I think it was really cool that she had like this effectively like garden of plants and like little trees and saplings and stuff that were just all contained in this one room that was where all of the fresh air circulated from. And so I I like the idea if you wanna throw in some stuff that's not all kind of like you've got very clean colours and have like a very specific colour palette and kind of clean lines everywhere and all of the shiny stuff.

If you want to throw in something organic but still make it look like it's part of the sci-fi mission of the whole thing, that might be a fun direction. Thanks. Yeah, I think a greenhouse or or some sort of hydroponics area could be cool, especially because some of these have quite tall ceilings and I've got

room between the floors. So if like I wanted one of the wings to have like a fifteen block ceiling instead of a nine, I would have the room to do that as long as I knew what kind of space I would need for the floor above. So uh I might do that in the same sort of space where like my villager trading hall and my storage room is now. Like that would be a good spot'cause I could potentially grow like a full tree in there or design a custom one uh and and have that be be in there.

Um, I've seen some cool stuff with Minecraft sci fi examples I've seen on YouTube where people have put like saplings inside of little boxes with glass around them and and rods and levers and stuff pointing towards them. And the cool thing about saplings is that they if you can keep them from gl growing, they kind of look like alien plants. Like it depending on on the context. Like a um a sapling for a dark oak tree.

if it looks like it's not a sapling for a tree, but looks like, you know, the top of some sort of root vegetable in context, then like it it it does look a little bit strange. Uh same thing with um Acacia. They're also a little bit weird looking, right? Um, and so and I I have a lot of these floating end rods around, so I was thinking that that could be a cool like grow light.

I could use that as like a like a grow light situation. So that's a cool idea. Yeah, I'll have to I'll have to look at that. Cause right now I still have

Expanding Villager Trading Halls

Three wings. No, two wings that don't have anything in them. One's a villager trading hall. I was thinking that the villager trading hall works out really well, not only for replenishing the courts that I'm going through like crazy, but also repairing my tools. As I'm going along. You get a lot of XP for trading with villagers.

And I'm trying to think of something else that I would want. Like iron is the easiest way to get emeralds for me. We have an iron farm on the server. I could easily make my own personal iron farm here in in the area, which I'm probably going to do. Uh so having one side as toolsmiths to trade iron with w is a great idea. But then I'm trying to figure out like what do I put on the other side? Like do I want masons to get more stone or terracotta? Do I want

Like what new material do I want? Or is it even a material? Like, do I want to trade with farmers for golden carrots? Like, what is it that I want? I have one farmer that I'm trading with for golden carrots, and that seems to be all I need. Like I I'll hit him up once every two streams, fill up my inventory with golden carrots, and I never have to go back for an you know hours. So I don't think I need a room full of farmers for golden carrots.
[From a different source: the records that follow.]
/-- An earlier command of its tile holds nothing back from another: an LKA or ACLR that yields, from one of higher priority
(R388), or an LKA of another hart whose own TBLD's reservation has still to come, since that LKA arrives after it
(R300, R307). A reservation, and an ADRN with what waits behind it (R311), hold back whatever their task's priority. -/
def State.letsPass (s : State) (d c : TileCmd) : Bool :=
  ((d.op == .lka || d.op == .aclr) && s.tileYields d && s.outranks c.hdr d.hdr) || (d.hdr.core != c.hdr.core && s.tbldAhead d)

/-- A command may start, behind `before`, those of its tile that arrived earlier. -/
def State.mayStart (s : State) (before : List TileCmd) (c : TileCmd) : Bool :=
  let blk := tcmdBlock c.hdr.va
  let before := before.filter fun d => !s.letsPass d c
  !s.blockBusy c.tile blk && !s.tileYields c &&
  (match c.op with
   | .aclr => !(before.any fun d => tcmdBlock d.hdr.va == blk && s.heldBack d)
   | .reserve .. => false
   | op =>
     s.matches c && c.waited < versionWait &&
     !(before.any fun d => tcmdBlock d.hdr.va == blk && (d.op == .aclr || s.matches d)) &&
     (if op == .lka then
        !(s.tiles.runs.any fun r => r.tile == c.tile && r.op == .lka) &&
        !(s.dram.cmds.any fun q => q.bank.stk == c.tile.stk && q.bank.col == c.tile.t &&
            q.slot.map (·.val) == some (tcmdSlot c.hdr.va) && q.hdr.seq < c.hdr.seq) &&
        !s.tbldAhead c &&
        !(before.any fun d => match d.op with
            | .reserve lo n => rangesMeet lo n (lkaBanks c.hdr).1 (lkaBanks c.hdr).2
            | _ => false)
      else s.resident c.hdr))

/-- The first command of a tile that may start. -/
def State.firstStart (s : State) : List TileCmd → List TileCmd → Option TileCmd
  | _, [] => none
  | before, c :: rest => if s.mayStart before c then some c else s.firstStart (before ++ [c]) rest

def State.nextStart (s : State) (t : TileId) : Option TileCmd :=
  s.firstStart [] (s.tiles.cmds.filter fun c => c.tile == t)

/-- A command leaves its tile's queue. -/
def State.dropTileCmd (s : State) (h : OpHdr) : State :=
  { s with tiles := { s.tiles with cmds := s.tiles.cmds.filter fun c => c.hdr.seq != h.seq } }

def State.addRun (s : State) (r : TileRun) : State := { s with tiles := { s.tiles with runs := s.tiles.runs ++ [r] } }

/-! ## LKA (R315) -/

/-- Pattern k of a row read as one little-endian value (R46). -/
def patternAt (row p k : Nat) : Nat := row / 2 ^ (p * k) % 2 ^ p

/-- The byte of a tile's table SRAM where an entry starts. -/
def entryByte (t : TileId) (tb : Nat) (sh : Shape) (j pat : Nat) : Nat :=
  2 ^ 18 * (tileNo t) + 256 * (tb + j * sh.u) + (if sh.e16 then 2 * pat else pat)

/-- An entry of a table. -/
def entryAt (ts : Tiles) (t : TileId) (tb : Nat) (sh : Shape) (j pat : Nat) : Int :=
  sextN (natOf (readBytes ts.tables (entryByte t tb sh j pat) (sh.e / 8))) sh.e

/-- The first byte of an accumulator. -/
def accByte (t : TileId) (blk : Nat) (a32 : Bool) (i : Nat) : Nat := 2 ^ 14 * (tileNo t) + 1024 * blk + (if a32 then 4 else 2) * i

/-- The partial of a K-block of a column: the exact sum of its entries (R50). -/
def partialSum (ts : Tiles) (t : TileId) (tb : Nat) (l : LkaShape) (row col kb : Nat) : Int :=
  let lo := kb * 2 ^ l.lgL
  let hi := Nat.min (lo + 2 ^ l.lgL) l.k
  ((List.range (hi - lo)).map fun i =>
    entryAt ts t tb l.sh (lo + i) (patternAt row l.sh.p (col * l.g + lo + i))).foldl (· + ·) 0

/-- A partial times 2^s (R51). -/
def scaleBy (v : Int) (s : Int) : Int := if 0 ≤ s then v * (2 ^ s.toNat : Nat) else rneShift v (-s).toNat

/-- A column: the accumulator through every K-block, and whether it clamped. -/
def lkaColumn (ts : Tiles) (t : TileId) (h : OpHdr) (l : LkaShape) (row : Nat) (scales : List Int) (col : Nat) : Int × Bool :=
  let a := if l.a32 then 32 else 16
  let start := sextN (natOf (readBytes ts.acc (accByte t (tcmdBlock h.va) l.a32 (tcmdAcc h.va + col)) (a / 8))) a
  (List.range l.nsc).foldl (fun q kb =>
    let v := q.1 + scaleBy (partialSum ts t (tcmdBase h.va) l row col kb) (scales.getD kb 0)
    (satS v a, q.2 || satS v a != v)) (start, false)

/-- A column's lookups or accumulator meet an uncorrectable SRAM word (R315). -/
def columnBad (ts : Tiles) (t : TileId) (h : OpHdr) (l : LkaShape) (row col : Nat) : Bool :=
  let p := l.sh.p
  let slot := (2 ^ 13 * (tileNo t) + 2 ^ 11 * tcmdSlot h.va) / 8
  ts.badAcc.contains (accByte t (tcmdBlock h.va) l.a32 (tcmdAcc h.va + col) / 8) ||
  (List.range l.k).any fun j =>
    let k := col * l.g + j
    ts.badSlot.contains (slot + p * k / 64) || ts.badSlot.contains (slot + (p * k + p - 1) / 64) ||
    ts.badTable.contains (entryByte t (tcmdBase h.va) l.sh j (patternAt row p k) / 8)

/-- The scales of an LKA from their words (R48, R313). -/
def scalesOf (n : Nat) (bs : List Byte) : List Int := (List.range n).map fun k => sextN (natOf bs / 2 ^ (4 * k)) 4

/-- The first failure of R315 after the scales: its status and fault index. -/
def lkaFault (ts : Tiles) (t : TileId) (h : OpHdr) (l : LkaShape) (row : Nat) : Option (Nat × Nat) :=
  let sk := 4 * (tileNo t) + tcmdSlot h.va
  let banks := (List.range (lkaBanks h).2).all fun i => tagAllows (fget ts.tableTag (1024 * (tileNo t) + (lkaBanks h).1 + i) 0) h.asid
  if !(banks && tagAllows (fget ts.slotTag sk 0) h.asid && tagAllows (fget ts.accTag (blockKey t (tcmdBlock h.va)) 0) h.asid) then
    some (0x0141, 0)
  else if fget ts.slotPoison sk false then some (0x0140, fget ts.slotRow sk 0)
  else if ts.badSlot.isEmpty && ts.badTable.isEmpty && ts.badAcc.isEmpty then none
  else ((List.range l.c).find? fun col => columnBad ts t h l row col).map fun col => (0x0145, col)

/-- A started operation that will end with a fault (R310). -/
def failedRun (t : TileId) (op : TileOp) (h : OpHdr) (status fidx : Nat) : TileRun :=
  { tile := t, op := op, hdr := h, blk := tcmdBlock h.va, status := BitVec.ofNat 16 status, progress := 0
    fidx := BitVec.ofNat 32 fidx, sat := false, setTag := false, acc := [], cells := [] }

/-- What a started LKA will write. -/
def lkaRun (ts : Tiles) (t : TileId) (h : OpHdr) (l : LkaShape) (scales : List Int) : TileRun :=
  let row := natOf (readBytes ts.slots (2 ^ 13 * (tileNo t) + 2 ^ 11 * tcmdSlot h.va) 2048)
  match lkaFault ts t h l row with
  | some (status, fidx) => failedRun t .lka h status fidx
  | none =>
    let a := if l.a32 then 32 else 16
    let cols := (List.range l.c).map fun col => (col, lkaColumn ts t h l row scales col)
    { tile := t, op := .lka, hdr := h, blk := tcmdBlock h.va, status := 0, progress := 1, fidx := BitVec.ofNat 32 noIndex
      sat := cols.any fun q => q.2.2
      setTag := true
      acc := cols.flatMap fun q =>
        let b := accByte t (tcmdBlock h.va) l.a32 (tcmdAcc h.va + q.1)
        (bytesOf (a / 8) (modN q.2.1 a)).mapIdx fun i x => (b + i, x)
      cells := [] }

/-- A row slot is let go of now (R285). -/
def State.freeRowSlot (s : State) (t : TileId) (slot : Nat) : State :=
  { s with dram := { s.dram with slotFreed := fset s.dram.slotFreed (4 * tileNo t + slot) s.now 0 } }

/-- LKA_START: the first command of the tile that may start, if it is an LKA. -/
def execLkaStart (t : TileId) (s : State) : Out :=
  match s.nextStart t with
  | some c =>
    if c.op == .lka then
      let h := c.hdr
      let l := lkaShape h.vb
      let r := ((s.dropTileCmd h).freeRowSlot t (tcmdSlot h.va)).opRead h h.ve (4 * ceilDiv l.nsc 8)
      .next (match r.2 with
        | .error p => r.1.addRun (failedRun t .lka h (readStatus p) 0)
        | .ok bs => r.1.addRun (lkaRun r.1.tiles t h l (scalesOf l.nsc bs)))
    else .next s
  | none => .next s

/-- A run ends: its accumulator bytes, its block's version and tag (R310, R315, R317). -/
def Tiles.applyRun (ts : Tiles) (r : TileRun) : Tiles :=
  { ts with
    runs := ts.runs.filter fun q => q.hdr.seq != r.hdr.seq
    acc := r.acc.foldl (fun m q => fset m q.1 q.2 0) ts.acc
    badAcc := ts.badAcc.filter fun w => !(r.acc.any fun q => q.1 / 8 == w)
    ver := fset ts.ver (blockKey r.tile r.blk) (tcmdVer r.hdr.va + 1) 0
    accTag := if r.setTag then fset ts.accTag (blockKey r.tile r.blk) (r.hdr.asid.toNat + 1) 0 else ts.accTag }

/-- A run has ended: its object. -/
def State.endRun (s : State) (r : TileRun) : State :=
  ({ s with tiles := s.tiles.applyRun r }).finishOp r.hdr .tile r.status.toNat r.progress r.fidx.toNat
    (Flag.saturation.when r.sat) (r.status != 0)

/-- LKA_COMPLETE. -/
def execLkaComplete (t : TileId) (s : State) : Out :=
  match s.tiles.runs.find? fun r => r.tile == t && r.op == .lka with
  | some r => .next (s.endRun r)
  | none => .next s

/-! ## ACLR (R312) -/

/-- ACLR_EXECUTE. -/
def execAclrExecute (t : TileId) (s : State) : Out :=
  match s.nextStart t with
  | some c =>
    if c.op == .aclr then
      let h := c.hdr
      let s := s.dropTileCmd h
      let ts := s.tiles
      let k := blockKey t (tcmdBlock h.va)
      .next ({ s with tiles := { ts with
        acc := ts.acc.filter fun q => q.1 / 1024 != k
        badAcc := ts.badAcc.filter fun w => w / 128 != k
        ver := fset ts.ver k (tcmdVer h.va) 0
        accTag := fset ts.accTag k (h.asid.toNat + 1) 0 } }.endOp h .tile 1 0)
    else .next s
  | none => .next s

/-! ## ADRN (R317) -/

/-- The first byte of a block cell. -/
def cellByte (t : TileId) (h : OpHdr) (k : Nat) : Nat := accByte t (tcmdBlock h.va) true (adrnC0 h.vb + k)

/-- What a started ADRN will write: the cells of the squares, and zeros where it clears. The fault index of a failing
cell counts from the drain's first cell (DESIGN CHOICE, log entry 51: R319 says "first failing column or cell"). -/
def adrnRun (ts : Tiles) (t : TileId) (h : OpHdr) : TileRun :=
  let n := adrnN h.vb
  if !tagAllows (fget ts.accTag (blockKey t (tcmdBlock h.va)) 0) h.asid then failedRun t .adrn h 0x0141 0
  else
    match (List.range n).find? fun k => ts.badAcc.contains (cellByte t h k / 8) with
    | some k => failedRun t .adrn h 0x0145 k
    | none =>
      { tile := t, op := .adrn, hdr := h, blk := tcmdBlock h.va, status := 0, progress := n, fidx := BitVec.ofNat 32 noIndex
        sat := false
        setTag := tcmdClr h.va
        acc := if tcmdClr h.va then (List.range (4 * n)).map fun i => (cellByte t h 0 + i, 0) else []
        cells := (List.range n).map fun k =>
          (1024 * adrnSq h.vb + 32 * adrnRow h.vb + k, BitVec.ofNat 32 (natOf (readBytes ts.acc (cellByte t h k) 4))) }

/-- ADRN_START: the first command of the tile that may start, if it is an ADRN. -/
def execAdrnStart (t : TileId) (s : State) : Out :=
  match s.nextStart t with
  | some c => .next (if c.op == .adrn then (s.dropTileCmd c.hdr).addRun (adrnRun s.tiles t c.hdr) else s)
  | none => .next s

/-- ADRN_COMPLETE: the cells are in the issuer's squares (R139). All of them land in this one step, and of a tile's started
ADRNs the one that started first ends first (DESIGN CHOICE, log entry 53: R146 and R310 leave both open). -/
def execAdrnComplete (t : TileId) (s : State) : Out :=
  match s.tiles.runs.find? fun r => r.tile == t && r.op == .adrn with
  | some r => .next ((s.mapCore r.hdr.core fun c => { c with task := applyCells c.task r.cells }).endRun r)
  | none => .next s

/-! ## The version wait (R311) -/

/-- VERSION_WAIT_EXPIRY. -/
def execVersionWaitExpiry (t : TileId) (s : State) : Out :=
  match s.tiles.cmds.find? fun c => c.tile == t && (c.op == .lka || c.op == .adrn) && versionWait ≤ c.waited with
  | some c => .next ((s.dropTileCmd c.hdr).failOp c.hdr .tile 0x0142 0 (s.verOf t (tcmdBlock c.hdr.va)).toNat 0)
  | none => .next s

end Sys2Proof.Machine
end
So I'm trying to figure out like what other resources I could use because I essentially have access to infinite emeralds. a couple times a day, you know, when I've got my villager trades for iron ingots. So I haven't quite figured out what I want. But if I do, I basically have a template for a villager trading hall. I could just do that again in and have like some main resources available in this command center at that level. So that could be also something I put in those wings.

Yeah, the main stuff I end up buying from villagers is like all the stuff from Stonemasons, which you already know'cause you like you only get a handful of quartz blocks per trade, so that's why you need them in bulk.

But then uh glass from librarians is another one so I don't have to smelt all of the sand and that like I I pretty much exclusively if I'm farming sand it's for T N T or concrete powder and I don't b worry about like smelting sand into glass anymore'cause that's In in the survival guide world at least that's typically what I use.

And then like I'll buy redstone and lapis from clerics so I don't run out of that and have to go mining for it all of the time and like yeah, that that's typically the the stuff that I end up buying for the most part. And then like yeah, food from farmers, but I feel like the farmers most of the time I've got a bulk amount of those just so that I can trade them output from a pumpkin and melon farm to farm more emerald. And then all the blacksmith professions are the ones I trade iron to, so

Yeah, there's uh a minimal amount of stuff that you really need from all of the others. I think in my trading hall I have a few of the professions in larger numbers, maybe like six or eight of them, but then there's a one corner of it is just the like butcher, Fletcher, fisherman, Shepherd, like all of the ones that I don't really buy stuff from in great quantities, because I can farm that stuff much more easily elsewhere.

I can't remember why I decided on Toolsmith. I think it was because of their profession block, which is Like a smithing table. There's a smithing table for one, the weapon smith has a grindstone for the other one. Yeah. Oh it's the I think it's the grindstone, because I could the grindstone I could hide easily. So the grindstone is like

down a block and you you really can't see it because you c the villager blocks the view, but you can see around the villager on both sides. But the grindstone being about the same width as a as a villager is just kind of hidden. Yeah. And so that's what I've used behind them. And so uh I it hides the fact that they're there. I still need to figure out if I want to change the texture on the villagers because it looks kinda strange in the sci-fi area to have these dudes.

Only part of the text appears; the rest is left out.